*** Provided material Section Begins ***

@[simp] theorem State.fresh_mem (s : State) : (s.fresh).2.mem = s.mem := rfl
@[simp] theorem State.fresh_poison (s : State) : (s.fresh).2.poison = s.poison := rfl
@[simp] theorem State.fresh_mmio (s : State) : (s.fresh).2.mmio = s.mmio := rfl
@[simp] theorem State.fresh_now (s : State) : (s.fresh).2.now = s.now := rfl
@[simp] theorem State.fresh_locked (s : State) : (s.fresh).2.locked = s.locked := rfl
@[simp] theorem State.fresh_sinceSync (s : State) : (s.fresh).2.sinceSync = s.sinceSync := rfl
@[simp] theorem State.fresh_clocksStopped (s : State) : (s.fresh).2.clocksStopped = s.clocksStopped := rfl
@[simp] theorem State.fresh_keysErased (s : State) : (s.fresh).2.keysErased = s.keysErased := rfl
@[simp] theorem State.fresh_debugFails (s : State) : (s.fresh).2.debugFails = s.debugFails := rfl
@[simp] theorem State.fresh_hostCxl (s : State) : (s.fresh).2.hostCxl = s.hostCxl := rfl
@[simp] theorem State.fresh_hostLines (s : State) : (s.fresh).2.hostLines = s.hostLines := rfl
@[simp] theorem State.fresh_peerSeq (s : State) : (s.fresh).2.peerSeq = s.peerSeq := rfl
@[simp] theorem State.fresh_satFlags (s : State) : (s.fresh).2.satFlags = s.satFlags := rfl
@[simp] theorem State.fresh_nodes (s : State) : (s.fresh).2.nodes = s.nodes := rfl
@[simp] theorem State.fresh_mts (s : State) : (s.fresh).2.mts = s.mts := rfl
@[simp] theorem State.fresh_ports (s : State) : (s.fresh).2.ports = s.ports := rfl
@[simp] theorem State.fresh_edges (s : State) : (s.fresh).2.edges = s.edges := rfl
@[simp] theorem State.fresh_bounds (s : State) : (s.fresh).2.bounds = s.bounds := rfl
@[simp] theorem State.fresh_tbars (s : State) : (s.fresh).2.tbars = s.tbars := rfl
@[simp] theorem State.fresh_regions (s : State) : (s.fresh).2.regions = s.regions := rfl
@[simp] theorem State.fresh_launches (s : State) : (s.fresh).2.launches = s.launches := rfl
@[simp] theorem State.fresh_saves (s : State) : (s.fresh).2.saves = s.saves := rfl
@[simp] theorem State.fresh_ctxRun (s : State) : (s.fresh).2.ctxRun = s.ctxRun := rfl
@[simp] theorem State.fresh_bringUp (s : State) : (s.fresh).2.bringUp = s.bringUp := rfl
@[simp] theorem State.fresh_peerOrder (s : State) : (s.fresh).2.peerOrder = s.peerOrder := rfl
@[simp] theorem State.fresh_dies (s : State) : (s.fresh).2.dies = s.dies := rfl
@[simp] theorem State.fresh_useTick (s : State) : (s.fresh).2.useTick = s.useTick := rfl
@[simp] theorem State.fresh_floorMs (s : State) : (s.fresh).2.floorMs = s.floorMs := rfl
@[simp] theorem State.fresh_out (s : State) : (s.fresh).2.out = s.out := rfl
@[simp] theorem State.fresh_focus (s : State) : (s.fresh).2.focus = s.focus := rfl
@[simp] theorem State.fresh_agenda (s : State) : (s.fresh).2.agenda = s.agenda := rfl
@[simp] theorem State.fresh_free (s : State) : (s.fresh).2.free = s.free := rfl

*** Provided material Section Ends ***

Assigned task
Output only the lines from the line that contains "s.agenda := rfl" through the end of the entries, both included, exactly as they appear.

Completed exercise
@[simp] theorem State.fresh_agenda (s : State) : (s.fresh).2.agenda = s.agenda := rfl
@[simp] theorem State.fresh_free (s : State) : (s.fresh).2.free = s.free := rfl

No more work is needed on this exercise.